The implication of all this is that interest rates on senior government bonds are going to remain low. That said, a few distant markets offer positive long-term yield.

Australia’s 10-year government bond pays 3.26%, with the country’s CPI forecast to rise by 2.6% next year – but there is currency risk if the Aussie dollar tumbles.

Furthermore, moves by the Bank of Japan (BoJ) in April to pump money into that country’s sovereign-bond market, in which 10-year issues now yield 0.84% in a deflationary environment, have pushed yield-seeking investors to take on more emerging-market sovereign bonds. Stimulative moves by the BoJ caused volatility in exchange rates, and the yen remains weak.

Brazil’s 10-year government bonds pay 9.9% against forecasted inflation of 6.5% in 2013, while Mexico’s 10-year federal bonds pay 7.79% against forecasted inflation of 4% in 2013. Both are investment-grade sovereign debt. Swapping in and out of the relevant foreign currencies diminishes the apparent gain, but clients still can get positive real returns.

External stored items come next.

-- ==== Sys2Proof/Machine/Ops.lean ====
section
/-! DEFINITION. The named operations over registers, wide values, counters and memories that every unit uses. -/

namespace Sys2Proof.Machine

/-- What the register at byte address `a` holds. -/
def rd (s : State) (a : Nat) : Word := kget (resetWord a) s.regs a

/-- Stores `w` in the register at byte address `a`. -/
def wr (a : Nat) (w : Word) (s : State) : State := { s with regs := kset (resetWord a) s.regs a w }

/-- The value of a register field. -/
def State.get (s : State) (f : FldRef) : Nat := bits (rd s f.a) f.hi f.lo

/-- Stores `v` in a register field and leaves the register's other bits. -/
def State.put (s : State) (f : FldRef) (v : Nat) : State := wr f.a (setBits (rd s f.a) f.hi f.lo v) s

/-- Whether a one-bit field is 1. -/
def State.is (s : State) (f : FldRef) : Bool := s.get f == 1

/-- Sets a one-bit field. -/
def State.set1 (s : State) (f : FldRef) : State := s.put f 1

/-- Stores a truth value in a one-bit field. -/
def State.putB (s : State) (f : FldRef) (b : Bool) : State := s.put f (b2n b)

/-- The largest value of a field. -/
def FldRef.max (f : FldRef) : Nat := 2 ^ (f.hi + 1 - f.lo) - 1

/-- Adds `k` to a counter field that saturates at its largest value. -/
def State.addSat (s : State) (f : FldRef) (k : Nat) : State := s.put f (min (s.get f + k) f.max)

/-- Counts one in a saturating counter field. -/
def State.inc (s : State) (f : FldRef) : State := s.addSat f 1

/-- Counts one in a field that wraps. -/
def State.incWrap (s : State) (f : FldRef) : State := s.put f (s.get f + 1)

/-- A 64-bit value in two consecutive registers, low word first (R22). -/
def State.get64 (s : State) (a : Nat) : Nat := (rd s a).toNat + (rd s (a + 4)).toNat * 2 ^ 32

/-- Stores a 64-bit value in two consecutive registers. -/
def State.put64 (s : State) (a : Nat) (v : Nat) : State := wr (a + 4) (wd (v / 2 ^ 32)) (wr a (wd v) s)

/-- Applies `f` for every element of a list, from first to last. -/
def State.each {α : Type} (s : State) (l : List α) (f : α → State → State) : State := l.foldl (fun s x => f x s) s

/-- Applies `f` when `c` holds. -/
def State.when (s : State) (c : Bool) (f : State → State) : State := if c then f s else s

/-- The index of a requester: loader 0, S0 1, ring 2, engine e 3 + e. -/
def reqIx : Req → Nat
  | .loader => 0
  | .s0 => 1
  | .ring => 2
  | .eng e => 3 + e.val

/-- The channels of kind DI (R3): positions 0 to 7. -/
def isDI (n : Nat) : Bool := n < 256 && n % 16 < 8

/-- The channels of kind DO: positions 8 to 11. -/
def isDO (n : Nat) : Bool := n < 256 && 8 ≤ n % 16 && n % 16 < 12

/-- The analog channels: positions 12 to 15. -/
def isAN (n : Nat) : Bool := n < 256 && 12 ≤ n % 16

/-- The analog channels that can be current outputs: positions 14 and 15. -/
def isAO (n : Nat) : Bool := n < 256 && 14 ≤ n % 16

/-- The analog index of an analog channel (R3). -/
def anIx (n : Nat) : Nat := 4 * (n / 16) + (n % 16 - 12)

/-- The channel of analog index `a` (R3). -/
def anCh (a : Nat) : Nat := 16 * (a / 4) + 12 + a % 4

/-- All analog channels in ascending n. -/
def anChs : List Nat := (List.range 64).map anCh

/-- `TU_NOW` (R262): bits [95:32] of the accumulator. -/
def now (s : State) : Nat := s.tu.acc / 2 ^ 32 % 2 ^ 64

/-- The time that has passed, in edges of the 49.152 MHz clock (R262): durations are measured by it, and no step of `TU_NOW` changes it (assumption log 79). -/
def clk (s : State) : Nat := s.tu.edges

/-- Ticks of a millisecond, of 10 ms and of a second (R8). -/
def tickMs : Nat := 49152
def tick10Ms : Nat := 491520
def tickS : Nat := 49152000

/-- `MOD_START` shows the last step completed (R549). -/
def startStep (n : Nat) (s : State) : State := s.put .MOD_START_STEP (max n (s.get .MOD_START_STEP))

/-- Whether the module is at half-mast, as both domains have been told (R511). -/
def halfMast (s : State) : Bool := s.sv.hm

/-- A free value, and the state with the counter of free values advanced (assumption log 4). -/
def freeNow (s : State) : Word := Config.freeWord s.free
def State.useFree (s : State) : State := { s with free := s.free + 1 }

/-- Sets bit `b` of `MOD_IRQ` (R216). -/
def raiseIrq (b : Nat) (s : State) : State := s.put ⟨Reg.MOD_IRQ, b, b⟩ 1

/-- IRQ_N is asserted (R215, R532): a domain is active, the module is not in SLEEP, and some enabled bit of `MOD_IRQ` is set. -/
def irqAsserted (s : State) : Bool :=
  s.sv.anyActive && s.pw.power != 4 && (rd s Reg.MOD_IRQ &&& rd s Reg.MOD_IRQ_EN) != 0

/-- Bits of `MOD_IRQ` by name (R216). -/
def irqPen : Nat := 0
def irqDiag : Nat := 1
def irqDip : Nat := 2
def irqDipBusy : Nat := 3
def irqQueue : Nat := 4
def irqCtx : Nat := 5
def irqCan : Nat := 6
def irqSv : Nat := 7
def irqCal : Nat := 8
def irqBt : Nat := 9
def irqRing : Nat := 10
def irqPenDrop : Nat := 11

/-- CRC step of the reflected CRC-32 of R255. -/
def crc32Bit (c : Nat) : Nat := if c % 2 = 1 then (c / 2) ^^^ 0xEDB88320 else c / 2

def crc32Byte (c : Nat) (b : Byte) : Nat :=
  crc32Bit (crc32Bit (crc32Bit (crc32Bit (crc32Bit (crc32Bit (crc32Bit (crc32Bit (c ^^^ b.toNat))))))))

/-- The CRC-32 of IEEE 802.3 over bytes (R255). -/
def crc32 (l : List Byte) : Nat := (l.foldl crc32Byte 0xFFFFFFFF) ^^^ 0xFFFFFFFF

/-- Record of a sub-unit's state, with the same record for every unit that nothing has touched. -/
def State.queue (s : State) (q : Nat) : QSt := kget {} s.queues q
def State.setQueue (s : State) (q : Nat) (x : QSt) : State := { s with queues := kset {} s.queues q x }
def State.psh (s : State) (q : Nat) (r : Nat) : PSh := kget {} s.pops (q * 16 + r)
def State.setPsh (s : State) (q r : Nat) (x : PSh) : State := { s with pops := kset {} s.pops (q * 16 + r) x }
def State.ctx (s : State) (c : Nat) : CtxSt := kget {} s.ctxs c
def State.setCtx (s : State) (c : Nat) (x : CtxSt) : State := { s with ctxs := kset {} s.ctxs c x }
def State.modCtx (s : State) (c : Nat) (f : CtxSt → CtxSt) : State := s.setCtx c (f (s.ctx c))
def State.eng (s : State) (e : Nat) : EngSt := kget {} s.engs e
def State.setEng (s : State) (e : Nat) (x : EngSt) : State := { s with engs := kset {} s.engs e x }
def State.can (s : State) (p : Nat) : CanSt := kget {} s.cans p
def State.setCan (s : State) (p : Nat) (x : CanSt) : State := { s with cans := kset {} s.cans p x }
def State.modCan (s : State) (p : Nat) (f : CanSt → CanSt) : State := s.setCan p (f (s.can p))
def State.cv (s : State) (u : Nat) : CvSt := kget {} s.cvs u
def State.setCv (s : State) (u : Nat) (x : CvSt) : State := { s with cvs := kset {} s.cvs u x }
def State.tile (s : State) (t : Nat) : TileSt := kget {} s.tiles t
def State.setTile (s : State) (t : Nat) (x : TileSt) : State := { s with tiles := kset {} s.tiles t x }
def State.modTile (s : State) (t : Nat) (f : TileSt → TileSt) : State := s.setTile t (f (s.tile t))
def State.ch (s : State) (n : Nat) : ChSt := kget {} s.chans n
def State.setCh (s : State) (n : Nat) (x : ChSt) : State := { s with chans := kset {} s.chans n x }
def State.modCh (s : State) (n : Nat) (f : ChSt → ChSt) : State := s.setCh n (f (s.ch n))
def State.chain (s : State) (n : Nat) : ChainSt := kget {} s.chains n
def State.setChain (s : State) (n : Nat) (x : ChainSt) : State := { s with chains := kset {} s.chains n x }
def State.modTu (s : State) (f : TuSt → TuSt) : State := { s with tu := f s.tu }
def State.modSv (s : State) (f : SvSt → SvSt) : State := { s with sv := f s.sv }
def State.modCa (s : State) (f : CaSt → CaSt) : State := { s with ca := f s.ca }
def State.modPw (s : State) (f : PwSt → PwSt) : State := { s with pw := f s.pw }
def State.modS0 (s : State) (f : S0St → S0St) : State := { s with s0 := f s.s0 }
def State.modSp1 (s : State) (f : Sp1St → Sp1St) : State := { s with sp1 := f s.sp1 }
def State.modSp2 (s : State) (f : Sp2St → Sp2St) : State := { s with sp2 := f s.sp2 }
def State.modCsn (s : State) (f : CsnSt → CsnSt) : State := { s with csn := f s.csn }
def State.modBt (s : State) (f : BtSt → BtSt) : State := { s with bt := f s.bt }
def State.logr (s : State) (r : Nat) : LogSt := kget {} s.logs r
def State.setLogr (s : State) (r : Nat) (x : LogSt) : State := { s with logs := kset {} s.logs r x }
def State.link (s : State) (x : Nat) : LinkSt := kget {} s.csn.links x
def State.modLink (s : State) (x : Nat) (f : LinkSt → LinkSt) : State :=
  s.modCsn (fun c => { c with links := kset {} c.links x (f (s.link x)) })
def State.dip (s : State) (b : Nat) : DipBank := kget {} s.dips b
def State.setDip (s : State) (b : Nat) (x : DipBank) : State := { s with dips := kset {} s.dips b x }


end Sys2Proof.Machine
end

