-- ==== Sys2Proof/Machine/Chain.lean ====
section
/-! DEFINITION. Filter chains as units of the machine: presets (R178 to R194), regimes and resets (R184 to R187), SYNC
(R140 to R143), and what the delivery of a sample does (R185, R195, R202 to R206, R236 to R241, R249). -/

namespace Sys2Proof.Machine

/-- Acquisition runs in RUN and LEAN (R530). -/
def acqRuns (s : State) : Bool := s.pw.power = 1 || s.pw.power = 2

/-- Whether fM is at its LEAN rate (R163). -/
def fmLean (s : State) : Bool := s.is .CA_STAT_LEAN

/-- Ticks of a modulator period (R133). -/
def perTicks (lean : Bool) : Nat := if lean then 64 else 16

def per (s : State) : Nat := perTicks (fmLean s)

/-- The first modulator edge at or after tick `t` (R133). -/
def edgeAt (s : State) (t : Nat) : Nat := (t + per s - 1) / per s * per s

/-- The taps of a preset record in use (R173, R201). -/
def prTaps (s : State) (x : Nat) : List Int :=
  (List.range (min 64 (s.get (.PR_FILT_TAPS x)))).map (fun j => sext 24 (s.get (.PR_TAP_TAP x j)))

/-- The parameters of preset `x` as stored, with own shifts in place of the preset's (R192). -/
def prPar (s : State) (x : Nat) (own : Option Word) : Par :=
  let sh := own.getD (rd s (Reg.PR_SHIFT x))
  { order := s.get (.PR_CIC_ORDER x), ratio := s.get (.PR_CIC_RATIO x), norm := s.get (.PR_NORM_NORM x),
    hbn := s.get (.PR_FILT_HBN x), taps := prTaps s x, dec := s.get (.PR_FILT_DEC x), a1 := s.get (.PR_AVG_A1 x),
    a2 := s.get (.PR_AVG_A2 x), m2 := s.get (.PR_AVG_M2 x), sh1 := bits sh 4 0, sh2 := bits sh 12 8, sh3 := bits sh 20 16,
    sh4 := bits sh 28 24 }

/-- LEANDIV divides the CIC ratio by 4 and takes 2 × ORDER from SH1 (R181). -/
def Par.leaned (p : Par) : Par := { p with ratio := p.ratio / 4, sh1 := p.sh1 - 2 * p.order }

/-- The parameters of a regime. -/
def regPar (s : State) (r : Regime) : Par :=
  let p := prPar s r.preset r.own
  if r.lean && s.is (.PR_CIC_LEANDIV r.preset) then p.leaned else p

/-- The smallest e with v ≤ 2^e. -/
def log2Up : Nat → Nat → Nat
  | 0, _ => 0
  | f + 1, v => if v ≤ 1 then 0 else 1 + log2Up f ((v + 1) / 2)

/-- SUPP_CALC of R190. -/
def suppCalc (p : Par) : Nat := (p.span + p.d - 1) / p.d

/-- The count a user preset suppresses (R190). -/
def suppSet (s : State) (x : Nat) (p : Par) : Nat := if s.get (.PR_SUPP_SET x) = 0 then suppCalc p else s.get (.PR_SUPP_SET x)

/-- R189: whether a user preset record is in error. -/
def prErr (s : State) (x : Nat) : Bool :=
  let p := prPar s x none
  let ld := s.is (.PR_CIC_LEANDIV x)
  decide (5 ≤ p.order) || (decide (1 ≤ p.order) && p.ratio == 0) || decide (40 < p.order * log2Up 17 p.ratio)
    || p.hbn == 7 || decide (64 < s.get (.PR_FILT_TAPS x)) || (s.get (.PR_FILT_TAPS x) != 0 && p.dec == 0)
    || p.a1 == 0 || p.a2 == 0 || p.m2 == 0 || decide (p.a2 < p.m2) || decide (p.d < 96) || decide (4294967295 < p.span)
    || (ld && (p.order == 0 || p.ratio % 4 != 0 || decide (p.sh1 < 2 * p.order))) || decide (255 < suppSet s x p)

/-- R191: whether |G_dc − 1| exceeds 2^−23. -/
def dcgNe1 (p : Par) : Bool :=
  let t : Int := if p.taps.isEmpty then 1 else p.taps.sum
  let num : Int := (p.r ^ p.order * p.norm : Nat) * t
  let den : Int := 2 ^ (23 + p.sh1 + p.sh2 + p.sh4 + (if p.taps.isEmpty then 0 else p.sh3))
  decide (den < (num - den).natAbs * 2 ^ 23)

/-- D in LEAN periods is below 384 (R181). -/
def leanNa (s : State) (x : Nat) : Bool :=
  let p := prPar s x none
  decide ((if s.is (.PR_CIC_LEANDIV x) then p.leaned else p).d < 384)

/-- A user preset's RO fields, recomputed whenever the record changes (R201). What a record in error has no value of reads 0: its span, decimation and delay, and
its suppression count (assumption log 83). -/
def prRefresh (x : Nat) (s : State) : State :=
  let e := prErr s x
  let p := prPar s x none
  let v := fun n => if e then 0 else n
  let s1 := s.putB (.PR_STAT_ERR x) e |>.putB (.PR_STAT_DCG_NE1 x) (dcgNe1 p)
    |>.putB (.PR_STAT_SUPP_LOW x) (s.get (.PR_SUPP_SET x) != 0 && decide (s.get (.PR_SUPP_SET x) < suppCalc p))
    |>.putB (.PR_STAT_LEAN_NA x) (leanNa s x) |>.put (.PR_STAT_SUPP_EFF x) (v (suppSet s x p))
    |>.put (.PR_LEN_LEN x) (v p.span) |>.put (.PR_DEC_DEC x) (v p.d) |>.put (.PR_GD_GD x) (v (p.span - 1))
  s1.putB ⟨Reg.FC_STAT, 8 + (x - 8), 8 + (x - 8)⟩ e

/-- The own shifts of channel `n`, where they apply (R192): SHIFT_OWN with a user preset. -/
def ownShift (s : State) (n : Nat) : Option Word :=
  if s.is (.CH_FC_CFG_SHIFT_OWN n) && decide (8 ≤ s.get (.CH_FC_CFG_PRESET n)) then some (rd s (Reg.CH_FC_SHIFT n)) else none

/-- Whether channel `n` could run preset `x` in LEAN (R181). -/
def leanAvail (s : State) (n : Nat) : Bool :=
  let x := s.get (.CH_FC_CFG_PRESET n)
  !s.is (.PR_STAT_LEAN_NA x)
    && (match ownShift s n with
        | some w => !s.is (.PR_CIC_LEANDIV x) || decide (2 * s.get (.PR_CIC_ORDER x) ≤ bits w 4 0)
        | none => true)

/-- Whether a chain would run if acquisition ran at fM's present rate: enabled, its preset neither in error nor unavailable. -/
def chainFit (s : State) (n : Nat) : Bool :=
  s.is (.CH_FC_CFG_EN n) && !s.is (.PR_STAT_ERR (s.get (.CH_FC_CFG_PRESET n))) && (!fmLean s || leanAvail s n)

/-- Whether a chain runs (R187). The channels of a tile under its IMAGE cause deliver nothing (R540). -/
def chainRuns (s : State) (n : Nat) : Bool :=
  acqRuns s && chainFit s n && s.get .CA_STAT_STATE != 2 && !s.is (.TILE_SAFE_IMAGE (n / 16))

/-- Status bits of `CH_FC_STATE` that follow from the settings (R181, R189, R191, R192, R196). -/
def fcRefresh (n : Nat) (s : State) : State :=
  let x := s.get (.CH_FC_CFG_PRESET n)
  let err := s.is (.PR_STAT_ERR x)
  (s.putB (.CH_FC_STATE_CFG_ERR n) err).putB (.CH_FC_STATE_UNAVAIL n) (fmLean s && !leanAvail s n)
    |>.putB (.CH_FC_STATE_DCG_NE1 n) (decide (8 ≤ x) && dcgNe1 (prPar s x (ownShift s n)))

/-- Ticks between outputs of a regime. -/
def stepTicks (s : State) (r : Regime) : Nat := (regPar s r).d * perTicks r.lean

/-- The completion edge of the first output of regime `r` after tick `t`, on the grid (R144, R177). -/
def gridAfter (s : State) (r : Regime) (t : Nat) : Nat :=
  if t < r.grid then r.grid + stepTicks s r
  else r.grid + ((t - r.grid) / max 1 (stepTicks s r) + 1) * stepTicks s r

/-- The completion edge of the next output of regime `r`, when the last one of the chain completed at `last`. -/
def nextEdge (s : State) (r : Regime) (last : Nat) : Nat := gridAfter s r (max r.anchor last)

/-- The sequence number of the output that completes at edge `e` (R185): 0 for the first grid point after A. -/
def seqOf (s : State) (r : Regime) (e : Nat) : Nat := (e - gridAfter s r r.anchor) / max 1 (stepTicks s r)

/-- SUPP of a regime's preset. -/
def suppOf (s : State) (r : Regime) : Nat := s.get (.PR_STAT_SUPP_EFF r.preset)

/-- Whether the output at edge `e` is suppressed (R185). -/
def suppressed (s : State) (r : Regime) (e : Nat) : Bool := decide (e ≤ r.rst + suppOf s r * stepTicks s r)

/-- The tick up to which outputs of the regime in force complete before one ordered with anchor `a`. -/
def ChainSt.limit (x : ChainSt) (a : Nat) : Nat := match x.upto with | some r => r.at_ | none => a

/-- Whether the next output belongs to the ordered regime: the chain stands, or every output up to the anchor has completed. -/
def duePast (s : State) (x : ChainSt) (r : Regime) : Bool := !x.cur.on || decide (x.limit r.anchor < nextEdge s x.cur x.last)

/-- The analog item of channel `n` in a bank (R218, R225): the last entry's word 0 and its sequence number, and LAST_VALID. -/
def dipLast (n : Nat) (w0 seq : Word) (m : KMap Word) : KMap Word :=
  let a := anIx n
  let m1 := putItems (0x080 + 8 * a) [w0, seq] m
  kset 0 m1 (0x038 + 4 * (a / 32)) (setBits (kget 0 m1 (0x038 + 4 * (a / 32))) (a % 32) (a % 32) (b2n (w0 != 0xC0)))

/-- Takes up the ordered regime when the outputs before its anchor have completed (R184 to R186): the latest value returns to
none (R249), the thresholds' states become undefined (R204), GAP and a RESET anchor are due (R195, R241). -/
def takeUp (n : Nat) (s : State) : State :=
  let x := s.chain n
  match x.nxt with
  | none => s
  | some r =>
    if duePast s x r then
      let last := if x.cur.on && x.upto.isNone then x.last else r.anchor
      let s1 := s.setChain n { x with cur := r, nxt := none, gap := true, step := false, last := last, upto := none }
      let s2 := wr (Reg.CH_LAST n) 0xC0 (wr (Reg.CH_LAST_SEQ n) 0 s1)
      dipPatch r.anchor (dipLast n 0xC0 0) ((wr (Reg.CH_TH_STATE n 0) 0 (wr (Reg.CH_TH_STATE n 1) 0 s2)).put (.CH_FC_STATE_PRESET_EFF n) r.preset)
    else s

/-- Chain `n` as it stands now: an ordered reset whose anchor has come, with every output before it completed, is taken up. -/
def settled (n : Nat) (s : State) : State :=
  match (s.chain n).nxt with
  | some r => if r.anchor ≤ now s then takeUp n s else s
  | none => s

/-- The last delivered sample of channel `n` and its sequence number as they read now (R249). -/
def lastWord (s : State) (n : Nat) : Word := rd (settled n s) (Reg.CH_LAST n)
def lastSeq (s : State) (n : Nat) : Word := rd (settled n s) (Reg.CH_LAST_SEQ n)

/-- A reset still pending (R186): an ordered regime, or one whose last suppressed output has not completed. -/
def pendingReset (s : State) (x : ChainSt) : Option Regime :=
  match x.nxt with
  | some r => some r
  | none =>
    if x.cur.on && suppressed s x.cur (nextEdge s x.cur x.last) && decide (0 < suppOf s x.cur) then
      some (match x.upto with
        | some q => { x.cur with rst := (x.cur.rst + (q.into - q.at_)).toNat }
        | none => x.cur)
    else none

/-- Orders a reset of chain `n` (R184, R186): `r` holds its grid, anchor and reset edge; `sync` tells a SYNC. -/
def orderReset (n : Nat) (sync : Bool) (r : Regime) (s : State) : State :=
  let x := s.chain n
  let r' := match pendingReset s x with
    | some q => if sync then { r with rst := max r.rst q.rst }
                else { r with anchor := min r.anchor q.anchor, rst := max r.rst q.rst, grid := q.grid }
    | none => r
  let s1 := s.setChain n { x with nxt := some r' }
  if r'.anchor ≤ now s then takeUp n s1 else s1

/-- The regime that chain `n` would have from its present settings. -/
def regimeOf (s : State) (n grid anchor rst : Nat) : Regime :=
  { on := chainRuns s n, grid := grid, anchor := anchor, rst := rst, preset := s.get (.CH_FC_CFG_PRESET n), own := ownShift s n,
    lean := fmLean s, pd := s.get (.CH_FC_DELAY_PDELAY n) }

/-- The edge to which the chain's grid is anchored. -/
def gridOf (s : State) (n : Nat) : Nat :=
  match (s.chain n).nxt with
  | some r => r.grid
  | none => (s.chain n).cur.grid

/-- A SYNC's reset of every chain at edge `e` (R140, R184); `disc`: its sources include STEP, LEAN or TAKEOVER, after which the
delay line still holds periods of the old grid. -/
def syncChains (e : Nat) (disc : Bool) (s : State) : State :=
  s.each anChs (fun n s =>
    if chainRuns s n then
      orderReset n true (regimeOf s n e e (if disc then e + s.get (.CH_FC_DELAY_PDELAY n) * per s else e)) s
    else s.setChain n { s.chain n with cur := { regimeOf s n e e e with on := false }, nxt := none, upto := none })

Taking a trip down the credit-quality list, Italy’s 10-year government bonds have been recently priced to pay 3.89% against forecasted inflation of 1.7%; Spain’s 10-year bonds are priced to pay 4.24% against forecasted inflation of 1.9%; and Ireland’s state bonds pay 3.48% against a recent annualized rate of inflation of 0.49% -an anomaly likely to rise to 2.1% by the end of the year.

Interest rates on each of these nations’ bonds have dropped by about half in the past 15 months. In turn, returns on these sovereigns have been spectacular. Italy’s state bonds, for example, have produced a 26% total return since November 2011 as investors have cashed in on what appears to have been excessive pessimism.

Going down the list to global junk bonds, a new issue of Rwanda’s B-rated, 10-year government bonds, with its coupon yield of 6.875% against current inflation of 3.25%, was heavily oversubscribed at its launch at the end of April.

But that’s less than the 7.4% interest rates at which Italy’s state debt traded in late 2011, and Italy had – and has – better credit than war-torn Rwanda. Yet, the fact that these emerging-market bonds attract interest is evidence of how hard it is for the bonds of most mature governments to keep pace with inflation.

Even moving to the senior debt of globally recognized companies is not very rewarding. Apple Inc.’s US$17-billion offering at the end of April was priced to yield 2.415% in the 10-year tranche. (There also were tranches at three, five and 30 years, as well as floating-rate bonds set to pay 0.05% over the three-month London interbank offered rate, which is at 0.43%.)

This poor yield shows how stingy compensation is for debt investors, even in global megacap corporate debt. The 10-year Apple bond pays only half the post-Second World War average return of 5.1% for investment-grade corporate debt. Yet, investors were nevertheless prepared to lay out US$50 billion in the vastly oversubscribed issue.

Whether other issuers will be able to pay less than Apple is anybody’s guess, but there is not much more room for rates to drop further. Says Barry Gordon, president and CEO of First Asset Capital Corp. in Toronto, which produces and manages fixed-income exchange-traded funds: “There is a mathematical floor for bond yields: zero. And we are heading for that again.”

Adds Chris Kresic, partner and head of fixed-income with Jarislowsky Fraser Ltd. in Toronto: “The world economy is not reviving. We are in a slow-growth world with deleveraging.”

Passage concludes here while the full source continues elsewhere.